CARGO THEFT – FreightWatch has released a report indicating that while the number of verified and reported instances of cargo theft in the U.S. declined in 2014, the average loss value per incident once again increased. According to the report, the number of verified cargo theft incidents in the U.S. fell 12 percent in 2014. Electronics lead the pack as a target commodity. The average loss value per incident rose 36 percent. 90 percent of verified thefts in 2014 occurred when the truck was stationary and unattended. The vast majority of all thefts were theft of truckloads, and 87 percent of thefts with a known location were stolen from unsecured parking areas like truck stops, public parking and roadsides. Thefts from secured parking locations actually fell from 11 percent to 2 percent. High-value electronics theft incidents tripled from 2013 to 2014, with the category seeing a 43 percent surge in the total average loss value of all electronics thefts, at $568,664. Where are the hits taking place? Florida, California, Texas, Georgia and New Jersey lead the pack, something most cargo underwriters already know.
ANTI-INDEMNITY STATUES – An Arkansas Anti-indemnification bill has moved through both chambers and has moved to the Governor’s desk. Once signed it will become effective immediately and will make Arkansas the 42nd state to pass legislation preventing shippers from requiring indemnity clauses in their contracts.
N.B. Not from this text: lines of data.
-- ==== Sys2Proof/Machine/CopyOps.lean ====
section
/-! DEFINITION. Shared operations of COPY (R350, R351, R360, R361): tensor records as bytes, ranges of the
glade, what a source delivers and how a destination takes it, the flip of a slab, and the ends of
host reads (R336, R337). -/

namespace Sys2Proof.Machine

/-! ### Tensor records as bytes (Table 13.3, Table 3.6) -/

/-- The 64 bytes of a record; bit 9 of RUNG_MASK reads as 1 (Table 5.2). -/
def Tensor.toBytes (t : Tensor) : List Byte :=
  leBytes 8 t.addr ++ leBytes 4 t.rows
  ++ leBytes 4 (t.cols + t.fmt * 2 ^ 24 + b2n t.valid * 2 ^ 28 + b2n t.scaled * 2 ^ 29)
  ++ leBytes 4 t.sEnc.toNat ++ leBytes 4 t.sNext.toNat ++ leBytes 4 t.amax.toNat
  ++ [t.floorD, t.gen, t.flags, 0] ++ leBytes 16 (t.width.toNat ||| 2 ^ 9) ++ leBytes 16 0

/-- The number in some bytes of a record. -/
def recField (b : List Byte) (at_ n : Nat) : Nat := leNat ((b.drop at_).take n)

/-- The record that 64 bytes give: the maintained fields start afresh (R351). -/
def tensorOfBytes (b : List Byte) : Tensor :=
  let shape := recField b 12 4
  let next := BitVec.ofNat 32 (recField b 20 4)
  { addr := recField b 0 8, rows := recField b 8 4, cols := shape % 2 ^ 24, fmt := bits shape 27 24
    valid := bit shape 28, scaled := bit shape 29, sEnc := next, sNext := next, amax := 0
    floorD := BitVec.ofNat 8 (recField b 28 1), gen := 0, flags := 0
    width := BitVec.ofNat 128 (recField b 32 16) }

/-- A record that makes the COPY fail (R351); the formats of Table 3.1 are 0x1 to 0xE. -/
def badRecordBytes (b : List Byte) : Bool :=
  let t := tensorOfBytes b
  decide (2 ^ 30 ≤ recField b 12 4) || decide (recField b 48 16 ≠ 0)
  || (t.valid && (!decide (1 ≤ t.fmt ∧ t.fmt ≤ 14) || (isNarrow t.fmt && !t.scaled) || decide (t.addr % 256 ≠ 0)))

/-! ### Ranges of the glade -/

/-- Bytes of the glade. -/
def gladeBytes : Nat := 64 * 2 ^ 30

/-- Every byte of a range lies in a DEVICE slab of plot `p` (Table 13.7). -/
def State.gladeOpen (s : State) (p a n : Nat) : Bool :=
  decide (a + n ≤ gladeBytes) && (blocksOf 4096 a n).all (fun g => s.deviceSlab p (4096 * g) 4096)

/-- Slabs, not FREE, that a range touches. -/
def State.slabsIn (s : State) (a n : Nat) : List Nat :=
  (s.slabs.filter (fun q => decide (q.2.owner ≠ ownFREE ∧ q.2.start < a + n ∧ a < q.2.start + q.2.bytes))).map
    (fun q => q.1)

/-- The slab of a peer transfer from `node`: one slab holds the range, its OWNER is PEER, it serves the
node and nothing has claimed it (R361). -/
def State.peerSlab (s : State) (node a n : Nat) : Option Nat :=
  match s.slabOf a n with
  | some (k, e) => if e.owner = ownPEER ∧ e.peerNode.toNat = node ∧ e.claimed = false then some k else none
  | none => none

/-! ### Fields of a COPY (Table 13.2) -/

/-- SRC_KIND. -/
def Entry.srcKind (e : Entry) : Nat := e.fld 30 2 0
/-- DST_KIND. -/
def Entry.dstKind (e : Entry) : Nat := e.fld 30 5 3
/-- LEN. -/
def Entry.copyLen (e : Entry) : Nat := e.u32 24
/-- NODE. -/
def Entry.copyNode (e : Entry) : Nat := e.fld 28 9 0
/-- FLIP. -/
def Entry.flipFlag (e : Entry) : Bool := e.flag 31 0
/-- NEW_OWNER as an owner code. -/
def Entry.newOwner (e : Entry) : Nat := e.fld 31 2 1

/-- The entry of a descriptor changed. -/
def State.modEntry (s : State) (r i : Nat) (f : Entry → Entry) : State :=
  s.modRing r (fun q => { q with entries := q.entries.map (fun e => if e.idx = i then f e else e) })

/-! ### Ends of host reads (R336, R337) -/

/-- A non-fatal or advisory PCI Express event: PCIE_NONFATAL, C2 where it names plots, else C0. -/
def State.pcieNonFatal (s : State) (plots : List Nat) (detail : Nat) : State :=
  State.latchSure { s with pcie := { s.pcie with nonFatal := s.pcie.nonFatal + 1 } } 24 5 plots 0 detail 0
    (some (if plots.isEmpty then 0 else 2))

/-- A TLP is taken as bad: poisoned, or with an ECRC that fails where ECRC Check Enable is set (R337). -/
def State.tlpBad (s : State) : Tlp → Bool
  | .good => false
  | .poisoned => true
  | .badEcrc => s.pcie.ecrcCheck

/-- A host read of descriptor `i` ends without data. -/
def State.readLost (s : State) (r i p : Nat) (timedOut : Bool) : State :=
  let s1 := if timedOut then s.countUp CNT_PCIE_ERR.CPL_TIMEOUT 1 else s
  (s1.finish r i 0x13 0).pcieNonFatal [p] r

/-! ### Where a COPY ends -/

/-- A slab access refused: counted, and SLAB_REFUSED (R358). -/
def State.refuseSlab (s : State) (r i : Nat) : State := (s.countRefused 1).finish r i 0x15 0

/-- A flip of a local slab is left to the retirement, after every effect that precedes it in its ring is
visible (R361, R368, R371). -/
def State.flipLater (s : State) (r i : Nat) (e : Entry) : State :=
  if e.flipFlag then
    match s.slabOf (e.u64 16) e.copyLen with
    | some (k, _) => s.modEntry r i (fun f => { f with flip := some (k, e.newOwner) })
    | none => s
  else s

/-- Bytes written to device ranges of plot `p`, moved and counted. -/
def State.putPieces (s : State) (p r : Nat) (l : List (Nat × Nat)) (b : List Byte) : Except Fail State :=
  match s.accessFail false l with
  | some f => .error f
  | none => .ok (State.moved { s with hbm := s.hbm.writePieces l b } p r false l)

/-- The source's bytes reach the destination (R360, R361): a tensor, the local glade, the host, a peer or
tensor records.  Raw bursts written over a narrow tensor leave S_ENC, GEN and AMAX of its record as they are
(R65): DEDUCED, unsafe: log 192. -/
def State.deliver (s : State) (p r i : Nat) (e : Entry) (b : List Byte) : Except Fail State := do
  let dst := e.u64 16
  if e.dstKind = 0 then
    let s1 ← s.writePlot p r (s.tensorOf p (dst % 65536)).addr b
    pure (s1.finish r i 0x00 0)
  else if e.dstKind = 1 then
    pure (s.askTag { kind := 5, plot := some p, ring := r, idx := i, func := s.rd (RING_CFG.FUNC r)
                     addr := dst, len := b.length, bytes := b })
  else if e.dstKind = 2 then
    if !s.gladeOpen p dst b.length then pure (s.refuseSlab r i)
    else
      let s1 ← s.putPieces p r (gladePieces dst b.length) b
      pure ((s1.flipLater r i e).finish r i 0x00 0)
  else if e.dstKind = 3 then
    if e.copyNode = s.node then
      match s.peerSlab s.node dst b.length with
      | none => pure (s.refuseSlab r i)
      | some _ =>
        let s1 ← s.putPieces p r (gladePieces dst b.length) b
        pure ((s1.flipLater r i e).finish r i 0x00 0)
    else
      let head := leBytes 32 (Config.transferHeader dst b.length
        (if e.flipFlag then 1 + e.newOwner else 0)).toNat
      pure (s.askTag { kind := 0, peer := some e.copyNode, plot := some p, ring := r, idx := i, typ := 3
                       addr := dst, len := b.length, bytes := head ++ b })
  else
    let n := b.length / 64
    let recs := (List.range n).map (fun k => (b.drop (64 * k)).take 64)
    if recs.any badRecordBytes then throw (descError 8)
    else
      let l := (List.range n).map (fun k => (dst % 65536 + k, tensorOfBytes (recs.getD k [])))
      pure ((s.modEntry r i (fun f => { f with records := l })).finish r i 0x00 0)

/-- Read requests for a host range, of at most Max Read Request Size bytes each and none across a 4 KiB boundary:
(offset, address, length) (R335). -/
def State.hostPieces (s : State) (a n : Nat) : List (Nat × Nat × Nat) :=
  (payloadsOf s.pcie.mrrs a n).map (fun c => (c.1 - a, c.1, c.2))

/-- Pieces put in order of their offsets. -/
def insOff (x : Nat × List Byte) : List (Nat × List Byte) → List (Nat × List Byte)
  | [] => [x]
  | y :: l => if x.1 ≤ y.1 then x :: y :: l else y :: insOff x l

/-- A piece of the source has come; the last one delivers the whole (R360). -/
def State.gather (s : State) (r i off : Nat) (b : List Byte) : State :=
  let s1 := s.modEntry r i (fun f => { f with buf := insOff (off, b) f.buf })
  match s1.entry r i with
  | none => s1
  | some e =>
    let p := s.ringPlot r
    if e.stage = 2 ∧ s1.idleEntry r i = true then
      let whole := e.buf.flatMap (fun q => q.2)
      let s2 := s1.modEntry r i (fun f => { f with buf := [] })
      let a := e.u64 8
      let c := e.u64 16
      let lap := decide (e.srcKind = 1 ∧ e.dstKind = 1 ∧ a < c + e.copyLen ∧ c < a + e.copyLen)
      let out := if lap then (List.range whole.length).map (fun k => Config.freeByte (s2.draws + k)) else whole
      let s3 := if lap then s2.drawMore whole.length else s2
      match s3.deliver p r i e out with
      | .ok t => t
      | .error f => s3.failDesc r i p f
    else s1

/-- Bytes of local sources: a stored tensor, DEVICE slabs of the plot, this device as its own peer, or
tensor records (Table 13.8). -/
def State.copySource (s : State) (p : Nat) (e : Entry) : Except Fail (List Byte) := do
  let a := e.u64 8
  let n := e.copyLen
  if e.srcKind = 0 then s.readPlot p (s.tensorOf p (a % 65536)).addr n
  else if e.srcKind = 4 then
    pure ((List.range (n / 64)).flatMap (fun k => (s.tensorOf p (a % 65536 + k)).toBytes))
  else
    let l := gladePieces a n
    match s.accessFail true l with
    | some f => throw f
    | none => pure (s.readPieces l)

/-! ### Copies between tensors -/

/-- Elements copied as stored, or converted where CVT is set or the format is narrow (R360). -/
def State.copyElems (s : State) (p r i : Nat) (e : Entry) : Except Fail State := do
  let n := e.copyLen
  let hs := e.u16 8
  let hd := e.u16 16
  let a := s.tensorOf p hs
  let d := s.tensorOf p hd
  if e.flag 30 6 ∨ isNarrow d.fmt = true then
    let l ← s.loadFirst p a n
    let (s1, m) ← s.putAll p r e hd l
    let nf := if isNarrow d.fmt then countNonFinite l else m
    pure (((s1.countStored p [(hs, n)]).countNf p e.member nf).finish r i 0x00 0)
  else
    let k := elemBytes d.fmt
    let b ← s.readPlot p a.addr (k * n)
    let s1 ← s.writePlot p r d.addr b
    if d.fmt = 0xD then
      let x ← s1.readPlot p (a.addr + a.residueOff) n
      let s2 ← s1.writePlot p r (d.addr + d.residueOff) x
      pure (s2.finish r i 0x00 0)
    else pure (s1.finish r i 0x00 0)

end Sys2Proof.Machine
end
Once the Arkansas bill becomes law, only Mississippi, Ohio, Delaware, New York, New Jersey, Rhode Island, Vermont and New Hampshire will be without anti-indemnification laws.
FMCSA RESTART STUDY – In the Consolidated and Further Continuing Appropriations Act of 2015, Congress directed FMCSA to conduct a commercial motor carrier driver restart study. The FMCSA has started the study, which will compare 5-month driver work schedules and assess operator fatigue and safety critical events (SCEs) between the following two groups: CMV drivers who operate under the hours of service (HOS) restart provisions in effect between July 1, 2013, and December 15, 2014 AND CMV drivers who operate under the provisions as in effect on June 30, 2013. Safety critical events, driver fatigue/levels of alertness, and driver health outcomes will be evaluated using:
Electronic Logging Devices (ELDs) (which track drivers’ time on duty).
The Psychomotor Vigilance Test (PVT) (which measures alertness).
Actigraph watches (which assess sleep).
Onboard monitoring systems and/or cameras that record or measure SCEs and driver alertness.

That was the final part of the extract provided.